CouchDB doesn't think about version conflicts as an exception but rather a standard case. It will not only occur by totally different clients operating on a similar CouchDB node but also as a result of clients operating on different replicas of a similar database. It is not prohibited by the database to have a vast number of concurrent versions. A CouchDB database will deterministically discover that versions of document succeed each other and that are in conflict and have to be resolved by the client application. Conflict resolution may occur on any duplicate node of a database as the node that receiving the resolved version transmits it to all replicas that have to accept this version as valid. It should occur as conflict resolution is issued on different node concurrently; the locally resolved versions on each nodes then are detected to be in conflict and get resolved
similar to all different version conflicts. Version conflicts are detected
at read time and the conflicting versions are come to the client that is responsible for conflict resolution. A document which is most up- to-date versions are in conflict and is excluded from views.
Distribution and Replication: CouchDB follows peer pattern to set up server distributed without any individual roles (like in master/slave- setups, standby-clusters etc.). Totally different database nodes will by design, operate fully independent and process read - write requests.
Two database nodes will replicate the databases (documents,
document attachments, views) bilaterally if they reach one another via network.
The replication method works incrementally and may detect conflicting versions in simple manner as every update of a document causes CouchDB to create a new revision of the updated document and a listing of out-of-date revision numbers is stored.
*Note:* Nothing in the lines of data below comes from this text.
-- ==== Sys2Proof/Machine/Orders.lean ====
section
/-! DEFINITION. The meanings of the fetched orders: the completion of an ORDER_READ, one row for each verb, for a
verb byte with no verb, and for a stop noted (R116 to R121, R139). -/

namespace Sys2Proof.Machine

/-- ORDER_CANCELLED (R139). -/
def execOrderCancelled (s : State) : Host.Outcome State Fault Refusal := afterEvent State.orderCancelled s

/-- PRESET (R43). -/
def execPreset (s : State) : Host.Outcome State Fault Refusal :=
  afterEvent (State.orderRow (· == verbPreset) State.runPreset) s

/-- TRIM_SET (R49). -/
def execTrimSet (s : State) : Host.Outcome State Fault Refusal :=
  afterEvent (State.orderRow (· == verbTrimSet) (fun r => State.keyRange r (setTrim r.value))) s

/-- TRIM_ADD (R49). -/
def execTrimAdd (s : State) : Host.Outcome State Fault Refusal :=
  afterEvent (State.orderRow (· == verbTrimAdd) (fun r => State.keyRange r (addTrim r.value))) s

/-- CORR_CLEAR (R50). -/
def execCorrClear (s : State) : Host.Outcome State Fault Refusal :=
  afterEvent (State.orderRow (· == verbCorrClear) (fun r => State.keyRange r (setCorrection 0))) s

/-- HOLD (R51). -/
def execHold (s : State) : Host.Outcome State Fault Refusal :=
  afterEvent (State.orderRow (· == verbHold) (fun r => State.keyRange r (setHold true))) s

/-- RELEASE (R51). -/
def execRelease (s : State) : Host.Outcome State Fault Refusal :=
  afterEvent (State.orderRow (· == verbRelease) (fun r => State.keyRange r (setHold false))) s

/-- CLEAR_BANK (R120). -/
def execClearBank (s : State) : Host.Outcome State Fault Refusal :=
  afterEvent (State.orderRow (· == verbClearBank) (State.orderNamedBank .clear)) s

/-- LOCK_BANK (R120). -/
def execLockBank (s : State) : Host.Outcome State Fault Refusal :=
  afterEvent (State.orderRow (· == verbLockBank) (State.orderNamedBank .lock)) s

/-- UNLOCK_BANK (R120). -/
def execUnlockBank (s : State) : Host.Outcome State Fault Refusal :=
  afterEvent (State.orderRow (· == verbUnlockBank) (State.orderNamedBank .unlock)) s

/-- SWAP_BANKS (R120). -/
def execSwapBanks (s : State) : Host.Outcome State Fault Refusal :=
  afterEvent (State.orderRow (· == verbSwapBanks) (fun _ => State.orderBank .swap)) s

/-- ORDER_LOOP_ON: the verb LOOP_ON (R121). -/
def execOrderLoopOn (s : State) : Host.Outcome State Fault Refusal :=
  afterEvent (State.orderRow (· == verbLoopOn) (State.orderLoop TowerState.loopOn)) s

/-- ORDER_LOOP_OFF: the verb LOOP_OFF (R121). -/
def execOrderLoopOff (s : State) : Host.Outcome State Fault Refusal :=
  afterEvent (State.orderRow (· == verbLoopOff) (State.orderLoop TowerState.loopOff)) s

/-- NOP (R121). -/
def execNop (s : State) : Host.Outcome State Fault Refusal :=
  afterEvent (State.orderRow (· == verbNop) (fun _ => .ok)) s

/-- VERB_FAULT (R117). -/
def execVerbFault (s : State) : Host.Outcome State Fault Refusal :=
  afterEvent (State.orderRow (fun v => decide (firstBadVerb ≤ v)) (fun _ _ => .error .verb)) s

end Sys2Proof.Machine
end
By this revision number as well as the list of out-of-date revision number CouchDB will verify if they are conflicting or not; if there are version which conflicts each nodes and have a notion of them, may increase the conflicting versions to clients for conflict resolution; if there are no version conflicts the node, then having the most recent version of the document updates it. Distribution scenarios for CouchDB include clusters, off line-usage on a notebook or at company locations
distributed over the planet wherever live-access to a company's or organizations local network is slow or unstable. Within the latter two scenarios one will work on a disconnected CouchDB instance and is not restricted in its usage. If the network associates to duplicate nodes is established again, then the database nodes can synchronize their state again.